[PROVIDED MATERIAL Boundary: Start]

/-! ## `withPeers` -/

@[simp] theorem withPeers_timebase (s : State) (x : PeerMonitor) : (s.withPeers x).timebase = s.timebase := rfl
@[simp] theorem withPeers_rstLow (s : State) (x : PeerMonitor) : (s.withPeers x).rstLow = s.rstLow := rfl
@[simp] theorem withPeers_oc (s : State) (x : PeerMonitor) : (s.withPeers x).oc = s.oc := rfl
@[simp] theorem withPeers_cond (s : State) (x : PeerMonitor) : (s.withPeers x).cond = s.cond := rfl
@[simp] theorem withPeers_peers (s : State) (x : PeerMonitor) : (s.withPeers x).peers = x := rfl
@[simp] theorem withPeers_station (s : State) (x : PeerMonitor) : (s.withPeers x).station = s.station := rfl
@[simp] theorem withPeers_rx (s : State) (x : PeerMonitor) : (s.withPeers x).rx = s.rx := rfl
@[simp] theorem withPeers_tx (s : State) (x : PeerMonitor) : (s.withPeers x).tx = s.tx := rfl
@[simp] theorem withPeers_host (s : State) (x : PeerMonitor) : (s.withPeers x).host = s.host := rfl
@[simp] theorem withPeers_pending (s : State) (x : PeerMonitor) : (s.withPeers x).pending = s.pending := rfl
@[simp] theorem withPeers_freeCount (s : State) (x : PeerMonitor) : (s.withPeers x).freeCount = s.freeCount := rfl

/-! ## `withStation` -/

@[simp] theorem withStation_timebase (s : State) (x : StationController) :
    (s.withStation x).timebase = s.timebase := rfl
@[simp] theorem withStation_rstLow (s : State) (x : StationController) : (s.withStation x).rstLow = s.rstLow := rfl
@[simp] theorem withStation_oc (s : State) (x : StationController) : (s.withStation x).oc = s.oc := rfl
@[simp] theorem withStation_cond (s : State) (x : StationController) : (s.withStation x).cond = s.cond := rfl
@[simp] theorem withStation_peers (s : State) (x : StationController) : (s.withStation x).peers = s.peers := rfl
@[simp] theorem withStation_station (s : State) (x : StationController) : (s.withStation x).station = x := rfl
@[simp] theorem withStation_rx (s : State) (x : StationController) : (s.withStation x).rx = s.rx := rfl
@[simp] theorem withStation_tx (s : State) (x : StationController) : (s.withStation x).tx = s.tx := rfl
@[simp] theorem withStation_host (s : State) (x : StationController) : (s.withStation x).host = s.host := rfl
@[simp] theorem withStation_pending (s : State) (x : StationController) : (s.withStation x).pending = s.pending := rfl
@[simp] theorem withStation_freeCount (s : State) (x : StationController) :
    (s.withStation x).freeCount = s.freeCount := rfl

/-! ## `withRx` -/

@[simp] theorem withRx_timebase (s : State) (x : Receiver) : (s.withRx x).timebase = s.timebase := rfl
@[simp] theorem withRx_rstLow (s : State) (x : Receiver) : (s.withRx x).rstLow = s.rstLow := rfl
@[simp] theorem withRx_oc (s : State) (x : Receiver) : (s.withRx x).oc = s.oc := rfl
@[simp] theorem withRx_cond (s : State) (x : Receiver) : (s.withRx x).cond = s.cond := rfl
@[simp] theorem withRx_peers (s : State) (x : Receiver) : (s.withRx x).peers = s.peers := rfl
@[simp] theorem withRx_station (s : State) (x : Receiver) : (s.withRx x).station = s.station := rfl
@[simp] theorem withRx_rx (s : State) (x : Receiver) : (s.withRx x).rx = x := rfl
@[simp] theorem withRx_tx (s : State) (x : Receiver) : (s.withRx x).tx = s.tx := rfl
@[simp] theorem withRx_host (s : State) (x : Receiver) : (s.withRx x).host = s.host := rfl
@[simp] theorem withRx_pending (s : State) (x : Receiver) : (s.withRx x).pending = s.pending := rfl
@[simp] theorem withRx_freeCount (s : State) (x : Receiver) : (s.withRx x).freeCount = s.freeCount := rfl

/-! ## `withTx` -/

@[simp] theorem withTx_timebase (s : State) (x : Transmitter) : (s.withTx x).timebase = s.timebase := rfl
@[simp] theorem withTx_rstLow (s : State) (x : Transmitter) : (s.withTx x).rstLow = s.rstLow := rfl
@[simp] theorem withTx_oc (s : State) (x : Transmitter) : (s.withTx x).oc = s.oc := rfl
@[simp] theorem withTx_cond (s : State) (x : Transmitter) : (s.withTx x).cond = s.cond := rfl
@[simp] theorem withTx_peers (s : State) (x : Transmitter) : (s.withTx x).peers = s.peers := rfl
@[simp] theorem withTx_station (s : State) (x : Transmitter) : (s.withTx x).station = s.station := rfl
@[simp] theorem withTx_rx (s : State) (x : Transmitter) : (s.withTx x).rx = s.rx := rfl
@[simp] theorem withTx_tx (s : State) (x : Transmitter) : (s.withTx x).tx = x := rfl
@[simp] theorem withTx_host (s : State) (x : Transmitter) : (s.withTx x).host = s.host := rfl
@[simp] theorem withTx_pending (s : State) (x : Transmitter) : (s.withTx x).pending = s.pending := rfl
@[simp] theorem withTx_freeCount (s : State) (x : Transmitter) : (s.withTx x).freeCount = s.freeCount := rfl
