theorem frameEnds_rstLow (c : List Bool) (past : Bool) (r : Receiver) (s : State) :
    (frameEnds c past r s).rstLow = s.rstLow := by
  simp only [frameEnds]
  split
  · exact routeFrame_rstLow ..
  · rfl
  · rfl

theorem passBits_rstLow (k : Nat) (s : State) : (passBits k s).rstLow = s.rstLow := by
  rw [passBits_fields, withTx_rstLow]

theorem collidedWith_rstLow (f : Flight) (r : Receiver) (ev : LineEvent) (s : State) :
    (collidedWith f r ev s).rstLow = s.rstLow := by
  simp only [collidedWith]
  split
  · split
    · split
      · exact endCollided_rstLow ..
      · exact (takeFrame_rstLow ..).trans (endCollided_rstLow ..)
    · exact endCollided_rstLow ..
    · exact endCollided_rstLow ..
  · exact endCollided_rstLow ..
  · exact endCollided_rstLow ..
  · exact endCollided_rstLow ..

theorem attemptCollided_rstLow (line : List Symbol) (s : State) : (attemptCollided line s).rstLow = s.rstLow := by
  unfold attemptCollided
  split
  · split
    · exact collidedWith_rstLow ..
    · rfl
  · rfl

theorem frameReceived_rstLow (line : List Symbol) (s : State) : (frameReceived line s).rstLow = s.rstLow := by
  unfold frameReceived
  split
  · rfl
  · split
    · split
      · exact attemptClean_rstLow s
      · exact collidedWith_rstLow ..
      · rfl
    · split
      · exact (frameEnds_rstLow ..).trans (passBits_rstLow ..)
      · rfl

theorem codeError_rstLow (line : List Symbol) (s : State) : (codeError line s).rstLow = s.rstLow := by
  unfold codeError
  split
  · rfl
  · split
    · split
      · exact collidedWith_rstLow ..
      · rfl
    · split
      · exact passBits_rstLow ..
      · rfl

theorem lineIdle_rstLow (line : List Symbol) (s : State) : (lineIdle line s).rstLow = s.rstLow := by
  unfold lineIdle
  split
  · rfl
  · split
    · exact passBits_rstLow ..
    · rfl

theorem backOffEnd_rstLow (line : List Symbol) (s : State) : (backOffEnd line s).rstLow = s.rstLow := by
  unfold backOffEnd
  split
  · split <;> rfl
  · rfl

/-! Time, the pins and the host -/

theorem timebaseTick_rstLow (s : State) : (timebaseTick s).rstLow = s.rstLow := by
  unfold timebaseTick
  split <;> rfl

theorem setPins_rstLow (n : Service) (sf sd : Bool) (s : State) : (setPins n sf sd s).rstLow = s.rstLow := by
  simp only [setPins]
  split
  · exact rawChanged_rstLow ..
  · rfl

theorem conditionRunsOut_rstLow (n : Service) (s : State) : (conditionRunsOut n s).rstLow = s.rstLow := by
  unfold conditionRunsOut
  split
  · exact debounce_rstLow ..
  · rfl

theorem writePlanField_rstLow (f : PlanField) (v : Byte) (s : State) : (writePlanField f v s).rstLow = s.rstLow := by
  simp only [writePlanField]
  split
  · rfl
  · split <;> rfl

theorem runCommand_rstLow (c : Command) (s : State) : (runCommand c s).rstLow = s.rstLow := by
  cases c with
  | start =>
    simp only [runCommand, commandStart]
    split
    · rw [setResult_rstLow, startStation_rstLow]
    · rfl
  | leave =>
    simp only [runCommand, commandLeave]
    split
    · rw [setResult_rstLow, leaveStation_rstLow]
    · rfl
  | restart => rw [runCommand, commandRestart, setResult_rstLow, restartStation, post_rstLow]
  | force => exact operatorRequest_rstLow ..
  | lockout => exact operatorRequest_rstLow ..
  | clear => exact operatorRequest_rstLow ..
  | clearCounters => rw [runCommand, clearCounters, setResult_rstLow, withPeers_rstLow, withTx_rstLow, withRx_rstLow]

/-- No data byte and no transaction moves RST. -/
theorem rstLow_hostKept (b : Bool) : HostKept fun s => s.rstLow = b :=
  ⟨fun _ _ => id, fun _ _ _ => id, fun f v s => (writePlanField_rstLow f v s).trans,
    fun c s => (runCommand_rstLow c s).trans⟩

/-- A command that is no data byte does not move RST, unless it is HARD_RESET. -/
theorem exec_away_rstLow {i : Instr} {s t : State} (ha : hostAddress i = none) (hi : ∀ rst, i ≠ .hardReset rst)
    (he : exec i s = .next t) : t.rstLow = s.rstLow := by
  cases i
  case irqControlWrite r v => cases r <;> cases ha
  all_goals cases ha <;> cases he
  case hardReset rst => exact absurd rfl (hi rst)
  case timebaseTick => exact timebaseTick_rstLow s
  case rawConditionChange n sf sd => exact setPins_rstLow n sf sd s
  case conditionTimerRunsOut n => exact conditionRunsOut_rstLow n s
  case wtrTimerRunsOut n => exact (wtrRunsOut_step n s).rstLow
  case retryHoldRunsOut n => exact (retryRunsOut_step n s).rstLow
  case claimWindowEnd n => exact (windowRunsOut_step n s).rstLow
  case silenceTimerRunsOut p => exact peerTimerRunsOut_rstLow p s
  case listenTimerRunsOut => exact listenRunsOut_rstLow s
  case statusPeriodTimerRunsOut => exact statusRunsOut_rstLow s
  case frameReceived line => exact frameReceived_rstLow line s
  case codeError line => exact codeError_rstLow line s
  case attemptStart => exact attemptStart_rstLow s
  case attemptClean => exact attemptClean_rstLow s
  case attemptCollided line => exact attemptCollided_rstLow line s
  case attemptDeaf => exact attemptDeaf_rstLow s
  case backOffEnd line => exact backOffEnd_rstLow line s
  case lineIdle line => exact lineIdle_rstLow line s
  case transactionBegin => exact (rstLow_hostKept s.rstLow).beginTransaction rfl
  case addressByte v => exact (rstLow_hostKept s.rstLow).takeAddress v rfl
  case transactionEnd => rfl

[PROVIDED MATERIAL Boundary: End]

▶ _YOUR OBJECTIVE_: The expected output is the exact run of lines from the start of the entries through the line with "(s.withPeers x).rstLow = s.rstLow := rfl", inclusive.

▶ _YOUR RESPONSE_:
/-! ## `withPeers` -/

@[simp] theorem withPeers_timebase (s : State) (x : PeerMonitor) : (s.withPeers x).timebase = s.timebase := rfl
@[simp] theorem withPeers_rstLow (s : State) (x : PeerMonitor) : (s.withPeers x).rstLow = s.rstLow := rfl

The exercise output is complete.